*** Material supplied ***

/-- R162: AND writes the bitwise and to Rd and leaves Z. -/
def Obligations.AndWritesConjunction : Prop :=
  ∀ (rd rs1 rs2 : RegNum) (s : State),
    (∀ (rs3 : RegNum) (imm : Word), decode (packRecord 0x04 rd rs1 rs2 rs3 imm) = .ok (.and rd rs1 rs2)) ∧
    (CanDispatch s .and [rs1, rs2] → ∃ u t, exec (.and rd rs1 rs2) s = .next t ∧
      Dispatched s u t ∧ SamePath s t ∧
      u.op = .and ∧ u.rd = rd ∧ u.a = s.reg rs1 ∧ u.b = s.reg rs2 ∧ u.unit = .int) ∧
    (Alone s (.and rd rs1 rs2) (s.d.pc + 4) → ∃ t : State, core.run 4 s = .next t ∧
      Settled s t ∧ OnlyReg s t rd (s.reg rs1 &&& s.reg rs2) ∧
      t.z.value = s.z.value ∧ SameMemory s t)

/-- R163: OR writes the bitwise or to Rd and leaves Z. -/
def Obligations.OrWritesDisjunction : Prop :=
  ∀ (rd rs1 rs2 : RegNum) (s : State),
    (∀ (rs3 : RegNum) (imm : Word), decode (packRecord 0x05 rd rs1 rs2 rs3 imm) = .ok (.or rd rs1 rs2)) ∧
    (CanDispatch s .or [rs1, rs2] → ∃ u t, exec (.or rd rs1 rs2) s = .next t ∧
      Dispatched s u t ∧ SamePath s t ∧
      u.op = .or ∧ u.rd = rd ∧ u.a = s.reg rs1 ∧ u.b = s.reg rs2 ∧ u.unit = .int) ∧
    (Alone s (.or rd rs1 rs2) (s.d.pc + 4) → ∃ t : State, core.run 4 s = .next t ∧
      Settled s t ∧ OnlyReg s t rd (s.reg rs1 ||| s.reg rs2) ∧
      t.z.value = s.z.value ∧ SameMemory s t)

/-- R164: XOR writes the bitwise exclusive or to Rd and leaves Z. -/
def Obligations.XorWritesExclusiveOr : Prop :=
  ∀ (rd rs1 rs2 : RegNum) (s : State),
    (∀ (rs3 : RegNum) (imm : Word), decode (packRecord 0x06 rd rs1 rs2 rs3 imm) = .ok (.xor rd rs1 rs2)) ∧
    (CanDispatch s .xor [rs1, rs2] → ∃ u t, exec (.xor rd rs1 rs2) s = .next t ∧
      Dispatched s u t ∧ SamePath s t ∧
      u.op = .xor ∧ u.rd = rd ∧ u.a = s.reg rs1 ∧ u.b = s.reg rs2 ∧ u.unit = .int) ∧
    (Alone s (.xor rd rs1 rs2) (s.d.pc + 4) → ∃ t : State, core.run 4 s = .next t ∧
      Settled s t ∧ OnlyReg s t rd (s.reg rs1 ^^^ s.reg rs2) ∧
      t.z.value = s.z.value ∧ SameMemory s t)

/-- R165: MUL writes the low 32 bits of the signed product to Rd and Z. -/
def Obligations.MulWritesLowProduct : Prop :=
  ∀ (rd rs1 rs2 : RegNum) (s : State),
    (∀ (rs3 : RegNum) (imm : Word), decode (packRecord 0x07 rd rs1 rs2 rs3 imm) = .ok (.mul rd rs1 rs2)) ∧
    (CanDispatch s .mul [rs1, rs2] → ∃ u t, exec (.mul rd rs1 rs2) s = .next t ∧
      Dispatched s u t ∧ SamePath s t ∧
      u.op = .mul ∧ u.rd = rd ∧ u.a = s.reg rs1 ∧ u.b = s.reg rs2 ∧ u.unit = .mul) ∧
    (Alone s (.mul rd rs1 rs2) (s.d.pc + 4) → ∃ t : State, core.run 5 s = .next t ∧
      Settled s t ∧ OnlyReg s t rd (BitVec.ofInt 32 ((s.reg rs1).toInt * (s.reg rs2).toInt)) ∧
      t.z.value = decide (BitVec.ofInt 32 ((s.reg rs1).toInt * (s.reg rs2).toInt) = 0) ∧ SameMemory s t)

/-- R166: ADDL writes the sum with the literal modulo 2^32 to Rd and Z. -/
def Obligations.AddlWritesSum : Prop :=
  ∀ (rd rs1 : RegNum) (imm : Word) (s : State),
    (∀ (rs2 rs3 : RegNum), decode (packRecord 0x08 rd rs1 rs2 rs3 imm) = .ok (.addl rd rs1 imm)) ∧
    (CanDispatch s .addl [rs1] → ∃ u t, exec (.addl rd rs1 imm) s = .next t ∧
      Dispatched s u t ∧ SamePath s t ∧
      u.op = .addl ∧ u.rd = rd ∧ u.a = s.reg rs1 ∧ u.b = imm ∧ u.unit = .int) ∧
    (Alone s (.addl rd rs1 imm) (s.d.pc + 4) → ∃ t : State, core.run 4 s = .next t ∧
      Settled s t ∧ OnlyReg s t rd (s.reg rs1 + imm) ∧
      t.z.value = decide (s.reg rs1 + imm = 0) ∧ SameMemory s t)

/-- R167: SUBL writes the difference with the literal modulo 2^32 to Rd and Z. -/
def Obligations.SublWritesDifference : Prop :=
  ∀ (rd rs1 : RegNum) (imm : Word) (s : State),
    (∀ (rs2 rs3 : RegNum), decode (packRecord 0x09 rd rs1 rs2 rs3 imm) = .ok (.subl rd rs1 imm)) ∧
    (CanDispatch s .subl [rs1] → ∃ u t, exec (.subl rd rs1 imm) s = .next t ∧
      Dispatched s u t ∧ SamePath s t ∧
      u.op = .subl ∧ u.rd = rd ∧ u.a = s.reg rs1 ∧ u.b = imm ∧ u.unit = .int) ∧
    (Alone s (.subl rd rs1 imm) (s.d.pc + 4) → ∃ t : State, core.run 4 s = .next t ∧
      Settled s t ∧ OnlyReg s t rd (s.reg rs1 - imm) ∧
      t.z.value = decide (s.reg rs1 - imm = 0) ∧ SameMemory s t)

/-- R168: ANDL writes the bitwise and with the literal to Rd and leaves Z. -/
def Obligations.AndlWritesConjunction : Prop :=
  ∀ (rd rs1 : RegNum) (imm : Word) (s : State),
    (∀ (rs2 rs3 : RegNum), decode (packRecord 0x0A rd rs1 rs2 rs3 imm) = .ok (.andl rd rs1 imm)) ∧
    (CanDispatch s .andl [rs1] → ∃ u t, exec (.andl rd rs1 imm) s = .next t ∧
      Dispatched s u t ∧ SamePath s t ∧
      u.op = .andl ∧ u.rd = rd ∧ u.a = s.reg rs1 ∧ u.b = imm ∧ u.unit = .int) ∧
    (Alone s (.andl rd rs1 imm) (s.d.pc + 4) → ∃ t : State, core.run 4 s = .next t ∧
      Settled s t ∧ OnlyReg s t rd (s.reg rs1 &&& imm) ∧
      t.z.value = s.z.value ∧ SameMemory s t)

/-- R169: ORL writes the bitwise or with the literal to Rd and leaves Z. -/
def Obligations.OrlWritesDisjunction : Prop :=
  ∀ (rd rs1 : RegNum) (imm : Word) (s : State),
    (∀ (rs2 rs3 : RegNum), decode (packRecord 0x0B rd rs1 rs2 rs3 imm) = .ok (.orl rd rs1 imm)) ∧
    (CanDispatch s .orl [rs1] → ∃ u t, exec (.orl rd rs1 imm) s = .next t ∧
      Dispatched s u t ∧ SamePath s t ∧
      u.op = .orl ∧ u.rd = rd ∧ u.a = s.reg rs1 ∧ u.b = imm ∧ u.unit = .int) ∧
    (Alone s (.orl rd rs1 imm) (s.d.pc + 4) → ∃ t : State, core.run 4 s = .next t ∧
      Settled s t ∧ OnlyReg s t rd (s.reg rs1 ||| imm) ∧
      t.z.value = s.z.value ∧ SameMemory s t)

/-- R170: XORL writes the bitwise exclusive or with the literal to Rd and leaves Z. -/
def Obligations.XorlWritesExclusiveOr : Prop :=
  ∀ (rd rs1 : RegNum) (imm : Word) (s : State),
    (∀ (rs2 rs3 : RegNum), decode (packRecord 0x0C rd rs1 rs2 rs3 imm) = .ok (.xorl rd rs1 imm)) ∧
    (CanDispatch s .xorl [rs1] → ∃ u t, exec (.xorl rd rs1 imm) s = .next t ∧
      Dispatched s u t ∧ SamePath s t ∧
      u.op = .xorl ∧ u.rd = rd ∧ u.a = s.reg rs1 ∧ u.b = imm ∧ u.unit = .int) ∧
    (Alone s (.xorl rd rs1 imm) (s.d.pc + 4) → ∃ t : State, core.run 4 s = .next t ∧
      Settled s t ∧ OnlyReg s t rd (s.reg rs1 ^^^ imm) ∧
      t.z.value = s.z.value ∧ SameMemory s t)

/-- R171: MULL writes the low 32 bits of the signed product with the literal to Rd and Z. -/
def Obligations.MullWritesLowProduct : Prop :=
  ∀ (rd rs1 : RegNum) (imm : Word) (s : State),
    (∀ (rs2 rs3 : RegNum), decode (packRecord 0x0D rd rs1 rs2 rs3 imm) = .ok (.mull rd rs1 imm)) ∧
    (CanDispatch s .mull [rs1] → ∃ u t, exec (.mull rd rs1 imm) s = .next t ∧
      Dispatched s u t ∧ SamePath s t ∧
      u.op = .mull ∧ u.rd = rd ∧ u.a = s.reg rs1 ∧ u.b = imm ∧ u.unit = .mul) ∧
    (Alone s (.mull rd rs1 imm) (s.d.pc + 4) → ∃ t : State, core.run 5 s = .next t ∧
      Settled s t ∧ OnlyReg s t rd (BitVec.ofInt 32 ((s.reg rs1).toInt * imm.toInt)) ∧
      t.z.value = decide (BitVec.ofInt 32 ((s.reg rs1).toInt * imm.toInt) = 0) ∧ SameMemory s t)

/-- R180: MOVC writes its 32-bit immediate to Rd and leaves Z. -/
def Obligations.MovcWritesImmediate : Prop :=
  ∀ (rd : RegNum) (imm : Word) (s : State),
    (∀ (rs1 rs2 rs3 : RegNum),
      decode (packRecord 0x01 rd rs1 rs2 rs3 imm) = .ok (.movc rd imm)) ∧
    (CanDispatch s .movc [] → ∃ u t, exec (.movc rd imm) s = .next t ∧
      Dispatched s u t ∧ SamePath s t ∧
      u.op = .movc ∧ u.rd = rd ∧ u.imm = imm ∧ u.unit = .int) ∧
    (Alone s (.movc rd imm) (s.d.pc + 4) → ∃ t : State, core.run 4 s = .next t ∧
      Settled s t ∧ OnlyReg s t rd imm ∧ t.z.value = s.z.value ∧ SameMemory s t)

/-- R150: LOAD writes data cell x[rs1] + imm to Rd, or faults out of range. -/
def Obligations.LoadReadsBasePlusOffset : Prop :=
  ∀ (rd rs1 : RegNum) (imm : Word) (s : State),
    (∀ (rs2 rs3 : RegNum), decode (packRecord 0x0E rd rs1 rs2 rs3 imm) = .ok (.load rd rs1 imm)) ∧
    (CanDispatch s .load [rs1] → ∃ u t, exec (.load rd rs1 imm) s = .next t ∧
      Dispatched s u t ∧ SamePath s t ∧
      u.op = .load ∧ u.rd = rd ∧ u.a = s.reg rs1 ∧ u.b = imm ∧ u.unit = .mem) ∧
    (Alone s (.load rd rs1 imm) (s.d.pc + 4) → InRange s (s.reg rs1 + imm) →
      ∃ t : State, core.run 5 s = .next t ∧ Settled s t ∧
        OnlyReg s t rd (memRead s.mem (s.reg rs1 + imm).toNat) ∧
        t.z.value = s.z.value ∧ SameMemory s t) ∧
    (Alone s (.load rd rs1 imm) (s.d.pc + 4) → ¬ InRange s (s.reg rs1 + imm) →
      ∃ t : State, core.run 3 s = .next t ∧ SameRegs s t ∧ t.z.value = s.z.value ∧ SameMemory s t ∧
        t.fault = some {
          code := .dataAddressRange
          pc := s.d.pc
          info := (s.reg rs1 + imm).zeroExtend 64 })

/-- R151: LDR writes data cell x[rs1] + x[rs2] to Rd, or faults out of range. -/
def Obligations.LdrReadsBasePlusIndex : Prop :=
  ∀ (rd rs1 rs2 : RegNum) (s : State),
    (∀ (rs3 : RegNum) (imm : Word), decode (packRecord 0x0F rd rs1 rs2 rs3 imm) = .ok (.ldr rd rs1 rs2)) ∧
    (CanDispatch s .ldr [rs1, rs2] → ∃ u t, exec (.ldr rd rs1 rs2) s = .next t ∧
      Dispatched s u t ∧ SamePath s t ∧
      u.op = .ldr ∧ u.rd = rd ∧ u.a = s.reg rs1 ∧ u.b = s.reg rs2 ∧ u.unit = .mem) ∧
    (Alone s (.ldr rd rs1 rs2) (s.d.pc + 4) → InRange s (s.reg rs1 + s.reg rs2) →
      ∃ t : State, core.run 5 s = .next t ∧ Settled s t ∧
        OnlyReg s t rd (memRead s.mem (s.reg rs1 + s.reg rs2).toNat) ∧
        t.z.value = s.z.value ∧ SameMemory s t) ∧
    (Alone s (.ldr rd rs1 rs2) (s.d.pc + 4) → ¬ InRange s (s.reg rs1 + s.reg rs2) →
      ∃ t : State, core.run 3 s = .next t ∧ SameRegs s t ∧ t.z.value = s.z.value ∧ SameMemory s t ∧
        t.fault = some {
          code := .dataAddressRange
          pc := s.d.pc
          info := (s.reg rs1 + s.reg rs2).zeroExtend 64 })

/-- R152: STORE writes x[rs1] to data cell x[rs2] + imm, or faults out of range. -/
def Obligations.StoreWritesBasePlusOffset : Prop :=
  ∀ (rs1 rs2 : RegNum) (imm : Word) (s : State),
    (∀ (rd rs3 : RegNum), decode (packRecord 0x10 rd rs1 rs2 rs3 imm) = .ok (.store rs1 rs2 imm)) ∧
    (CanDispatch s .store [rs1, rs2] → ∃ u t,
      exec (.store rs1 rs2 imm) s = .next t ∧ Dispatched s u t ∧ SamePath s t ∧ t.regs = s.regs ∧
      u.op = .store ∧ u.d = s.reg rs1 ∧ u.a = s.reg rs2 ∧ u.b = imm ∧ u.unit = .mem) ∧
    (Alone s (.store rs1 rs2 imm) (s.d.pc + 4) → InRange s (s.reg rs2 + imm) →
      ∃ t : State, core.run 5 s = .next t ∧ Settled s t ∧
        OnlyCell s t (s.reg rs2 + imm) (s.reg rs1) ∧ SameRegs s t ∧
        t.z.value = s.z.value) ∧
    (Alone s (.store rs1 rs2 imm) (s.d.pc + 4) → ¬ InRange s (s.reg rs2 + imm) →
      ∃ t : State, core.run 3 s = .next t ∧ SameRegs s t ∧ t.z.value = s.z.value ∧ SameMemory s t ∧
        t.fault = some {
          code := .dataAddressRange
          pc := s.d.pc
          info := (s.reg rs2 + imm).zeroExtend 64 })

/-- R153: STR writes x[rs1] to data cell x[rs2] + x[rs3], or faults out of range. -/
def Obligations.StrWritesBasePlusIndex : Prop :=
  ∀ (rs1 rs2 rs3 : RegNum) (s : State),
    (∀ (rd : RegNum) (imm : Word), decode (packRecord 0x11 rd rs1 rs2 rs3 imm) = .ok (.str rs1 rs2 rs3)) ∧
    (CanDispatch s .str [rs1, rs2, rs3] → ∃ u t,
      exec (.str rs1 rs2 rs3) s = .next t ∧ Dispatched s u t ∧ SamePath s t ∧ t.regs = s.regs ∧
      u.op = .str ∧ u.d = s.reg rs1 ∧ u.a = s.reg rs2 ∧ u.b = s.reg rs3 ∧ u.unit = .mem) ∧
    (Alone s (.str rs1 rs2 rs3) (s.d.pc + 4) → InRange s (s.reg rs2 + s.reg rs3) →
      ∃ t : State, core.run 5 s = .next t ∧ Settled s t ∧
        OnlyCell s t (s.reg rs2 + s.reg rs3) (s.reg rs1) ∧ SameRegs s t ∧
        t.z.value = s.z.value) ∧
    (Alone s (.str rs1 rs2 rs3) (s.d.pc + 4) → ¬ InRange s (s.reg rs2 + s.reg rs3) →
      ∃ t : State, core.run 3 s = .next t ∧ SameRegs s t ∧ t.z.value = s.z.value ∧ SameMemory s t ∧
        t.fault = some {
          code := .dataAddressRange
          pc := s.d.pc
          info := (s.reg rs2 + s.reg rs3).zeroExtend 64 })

*** End of Material supplied ***

— Task prompt —
Go through the listing above and write out exactly the lines starting with the one holding "(CanDispatch s .andl" and running through the one holding "(∀ (rs2 rs3 : RegNum), decode (packRecord 0x0B", ends included, and no others.

— Result below —
    (CanDispatch s .andl [rs1] → ∃ u t, exec (.andl rd rs1 imm) s = .next t ∧
      Dispatched s u t ∧ SamePath s t ∧
      u.op = .andl ∧ u.rd = rd ∧ u.a = s.reg rs1 ∧ u.b = imm ∧ u.unit = .int) ∧
    (Alone s (.andl rd rs1 imm) (s.d.pc + 4) → ∃ t : State, core.run 4 s = .next t ∧
      Settled s t ∧ OnlyReg s t rd (s.reg rs1 &&& imm) ∧
      t.z.value = s.z.value ∧ SameMemory s t)

/-- R169: ORL writes the bitwise or with the literal to Rd and leaves Z. -/
def Obligations.OrlWritesDisjunction : Prop :=
  ∀ (rd rs1 : RegNum) (imm : Word) (s : State),
    (∀ (rs2 rs3 : RegNum), decode (packRecord 0x0B rd rs1 rs2 rs3 imm) = .ok (.orl rd rs1 imm)) ∧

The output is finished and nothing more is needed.